الرؤى الأساسية المستخلصة من

by Hsuan-I Ho,J... في arxiv.org 04-02-2024

https://arxiv.org/pdf/2311.15855.pdf
SiTH

استفسارات أعمق

How can the proposed pipeline be extended to handle dynamic human motions and animations

To extend the proposed pipeline to handle dynamic human motions and animations, we can incorporate techniques from the field of computer animation. One approach could be to utilize motion capture data to drive the animations of the reconstructed 3D human models. By capturing the movements of real humans and mapping them onto the reconstructed models, we can achieve realistic and dynamic animations. Additionally, techniques such as skeletal animation can be employed to animate the 3D models based on the underlying skeleton structure. This would involve defining key poses and transitions between them to create fluid and natural movements in the animations. Furthermore, incorporating physics-based simulations for cloth and hair dynamics can add another layer of realism to the animations, making them more lifelike and engaging.
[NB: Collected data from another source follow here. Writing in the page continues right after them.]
-- ==== Sys2Proof/Tests/Slice0.lean ====
section
/-! SUPPORT. The model's own tests. Expected results come from spec/95_test_vectors.md (the vector is named in each
comment) or are worked out by hand from the rule named; the last part gives, for each obligation with hypotheses, a
concrete state and operands that meet them. -/

namespace Sys2Proof.Tests

-- Many small kernel evaluations: one after another, not all at once.
set_option Elab.async false

open Sys2Proof.Machine

/-! ### Helpers -/

/-- What `f` reads from the state after one `cycle()` of `s` as it stands. -/
def afterCycle {α : Type} (s : State) (f : State → α) : Option α :=
  match cycle s with
  | .next t => some (f t)
  | .fault _ => none
  | .refused _ => none

/-- What `f` reads from the state after one `cycle()` of `s`, with the word `w` placed where it is fetched. The driver's
tick and render are not in it. -/
def after {α : Type} (s : State) (w : Nat) (f : State → α) : Option α := afterCycle (s.withFetchWord 16 w) f

/-- What `f` reads from the state after one step of `s` as it stands. -/
def afterStep {α : Type} (s : State) (f : State → α) : Option α :=
  match step s with
  | .next t => some (f t)
  | .fault _ => none
  | .refused _ => none

/-- The reset state. -/
def s0 : State := State.reset

/-- The reset state with the reference Display of R204 attached. -/
def sRef : State := { s0 with config := { defaultConfig with display := .reference } }

/-- The reset state with neither collaborator attached. -/
def sHeadless : State := { s0 with config := { defaultConfig with display := .absent, hasInput := false } }

/-- The reset state with the other order of the two writes of a flag-writing instruction. -/
def sResultLast : State := { s0 with config := { defaultConfig with vfOrder := .resultLast } }

/-- Bytes placed in memory one after another. -/
def poke (s : State) (a : Nat) (bs : List Byte) : State := s.memWriteBytes a bs

/-- A state with settled answers. -/
def answering (s : State) (a : Answers) : State := { s with answers := a }

/-! ### Well-formed terms: the one check, and what it refuses -/

/-- 0x6042 selects the row `6xnn`, so it is no unrecognized word (R85, R86). -/
theorem test_wellFormed_refuses_recognized_word : (Instr.opUnrecognized 0x6042).wellFormed = false := by decide

/-- 0x5127 selects the row `5xy0` under decision D6. -/
theorem test_wellFormed_refuses_dont_care_nibble : (Instr.opUnrecognized 0x5127).wellFormed = false := by decide

theorem test_wellFormed_accepts_unrecognized_word : (Instr.opUnrecognized 0x8128).wellFormed = true := by decide

/-! ### Decoding: each instruction's word bit by bit from R82 and R85 -/

theorem test_decode_family0 :
    decode 0b0000000011100000 = .op00E0 ∧ decode 0b0000000011101110 = .op00EE ∧
    decode 0b0000000111100000 = .opUnrecognized 0x01E0 ∧ decode 0b0000000000000000 = .opUnrecognized 0 := by decide

theorem test_decode_nnn :
    decode 0b0001101010111100 = .op1nnn 0xABC ∧ decode 0b0010001100000000 = .op2nnn 0x300 ∧
    decode 0b1010111111111111 = .opAnnn 0xFFF ∧ decode 0b1011001000000100 = .opBnnn 0x204 := by decide

theorem test_decode_xnn :
    decode 0b0011111100000001 = .op3xnn 15 0x01 ∧ decode 0b0100000001000010 = .op4xnn 0 0x42 ∧
    decode 0b0110000001000010 = .op6xnn 0 0x42 ∧ decode 0b0111000111111111 = .op7xnn 1 0xFF ∧
    decode 0b1100000000001111 = .opCxnn 0 0x0F := by decide

theorem test_decode_xyn :
    decode 0b0101001000110000 = .op5xy0 2 3 0 ∧ decode 0b0101000100100111 = .op5xy0 1 2 7 ∧
    decode 0b1001001000110000 = .op9xy0 2 3 0 ∧ decode 0b1101000100100101 = .opDxyn 1 2 5 := by decide

theorem test_decode_family8 :
    decode 0b1000000100100000 = .op8xy0 1 2 ∧ decode 0b1000000100100001 = .op8xy1 1 2 ∧
    decode 0b1000000100100010 = .op8xy2 1 2 ∧ decode 0b1000000100100011 = .op8xy3 1 2 ∧
    decode 0b1000000100100100 = .op8xy4 1 2 ∧ decode 0b1000000100100101 = .op8xy5 1 2 ∧
    decode 0b1000000100100110 = .op8xy6 1 2 ∧ decode 0b1000000100100111 = .op8xy7 1 2 ∧
    decode 0b1000000100101110 = .op8xyE 1 2 ∧ decode 0b1000000100101000 = .opUnrecognized 0x8128 := by decide

theorem test_decode_familyE :
    decode 0b1110001110011110 = .opEx9E 3 ∧ decode 0b1110001110100001 = .opExA1 3 ∧
    decode 0b1110000110011111 = .opUnrecognized 0xE19F := by decide

theorem test_decode_familyF :
    decode 0b1111000100000111 = .opFx07 1 ∧ decode 0b1111001000001010 = .opFx0A 2 ∧
    decode 0b1111000000010101 = .opFx15 0 ∧ decode 0b1111001000011000 = .opFx18 2 ∧
    decode 0b1111000000011110 = .opFx1E 0 ∧ decode 0b1111000000101001 = .opFx29 0 ∧
    decode 0b1111000000110011 = .opFx33 0 ∧ decode 0b1111001101010101 = .opFx55 3 ∧
    decode 0b1111001001100101 = .opFx65 2 ∧ decode 0b1111000101110101 = .opUnrecognized 0xF175 := by decide

/-- S9's bytes: the high-order byte lies first (R64); one byte alone is no instruction. -/
theorem test_decode_bytes :
    decodeBytes [0x60, 0x42, 0xFF] = .ok (.op6xnn 0 0x42, [0xFF]) ∧ decodeBytes [0x60] = .error .truncated ∧
    decodeTableWord 16 0x6042 = some (.op6xnn 0 0x42) := by decide

/-! ### Fetch and unrecognized words -/

/-- T1, T2. -/
theorem test_unrecognized_walks : after s0 0x0123 (fun t => (t.pc, t.sp, t.v)) = some (0x202, 0, s0.v) := by decide

/-- T5: the low byte of the fetch at 0xFFF is absent. -/
theorem test_fetch_last_byte :
    afterCycle (poke { s0 with pc := 0xFFF } 0xFFF [0x12]) (fun t => t.pc) = some 0x200 := by decide

/-- T9: PC wraps. -/
theorem test_fetch_beyond_memory : afterCycle { s0 with pc := 0xFFFF } (fun t => t.pc) = some 1 := by decide

/-! ### Control transfer -/

/-- T27. -/
theorem test_00EE_pops :
    after { s0 with sp := 2, stack := (s0.stack.set 0 0x111).set 1 0xABC } 0x00EE
      (fun t => (t.pc, t.sp, t.slot 0, t.slot 1)) = some (0xABE, 1, 0x111, 0xABC) := by decide

/-- T26: an empty stack. -/
theorem test_00EE_empty : after s0 0x00EE (fun t => (t.pc, t.sp)) = some (2, 0) := by decide

/-- T20. -/
theorem test_1nnn : after s0 0x1ABC (fun t => t.pc) = some 0xABC := by decide

/-- T23: the call's own address is pushed. -/
theorem test_2nnn_pushes : after s0 0x2300 (fun t => (t.pc, t.sp, t.slot 0)) = some (0x300, 1, 0x200) := by decide

/-- T24: a full stack. -/
theorem test_2nnn_full :
    after { s0 with sp := 16 } 0x2300 (fun t => (t.pc, t.sp, t.stack)) = some (0x300, 16, s0.stack) := by decide

/-- T30: not reduced to 12 bits. -/
theorem test_Bnnn : after (s0.setV 0 0xFF) 0xBFFF (fun t => t.pc) = some 0x10FE := by decide

/-! ### Skips: T41 and T40, T43 and T44, T12 and T46, T49 and T48 -/

theorem test_3xnn : after (s0.setV 1 2) 0x3100 (fun t => t.pc) = some 0x202 ∧
    after s0 0x3100 (fun t => t.pc) = some 0x204 := by decide

theorem test_4xnn : after (s0.setV 0 0x42) 0x4042 (fun t => t.pc) = some 0x202 ∧
    after (s0.setV 0 0x42) 0x4043 (fun t => t.pc) = some 0x204 := by decide

theorem test_5xy0 : after ((s0.setV 1 3).setV 2 3) 0x5127 (fun t => t.pc) = some 0x204 ∧
    after ((s0.setV 2 7).setV 3 8) 0x5230 (fun t => t.pc) = some 0x202 := by decide

theorem test_9xy0 : after ((s0.setV 2 7).setV 3 7) 0x9230 (fun t => t.pc) = some 0x202 ∧
    after ((s0.setV 2 7).setV 3 8) 0x9230 (fun t => t.pc) = some 0x204 := by decide

/-! ### Load, arithmetic, logic, shift, random -/

/-- S9. -/
theorem test_6xnn : after s0 0x6042 (fun t => (t.getV 0, t.pc)) = some (0x42, 0x202) := by decide

/-- T61: wraps, no flag. -/
theorem test_7xnn :
    after ((s0.setV 1 0xFF).setV 15 1) 0x7101 (fun t => (t.getV 1, t.getV 15)) = some (0, 1) := by decide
What are the potential limitations of the image-conditioned diffusion model in handling extreme poses or occlusions

While the image-conditioned diffusion model is powerful in generating realistic back-view images for 3D reconstruction, it may face limitations when handling extreme poses or occlusions. Extreme poses can lead to distortions in the generated images, affecting the accuracy of the 3D reconstruction. Similarly, occlusions in the input images can result in missing or incorrect information in the generated back-view images, impacting the overall quality of the reconstructed 3D models. To address these limitations, additional training data with a diverse range of poses and occlusions can be used to improve the model's robustness. Augmenting the training data with synthetic examples of extreme poses and occlusions can help the model learn to handle such scenarios better. Moreover, incorporating advanced image processing techniques, such as inpainting and completion algorithms, can help fill in missing information in occluded regions, enhancing the model's performance in challenging situations.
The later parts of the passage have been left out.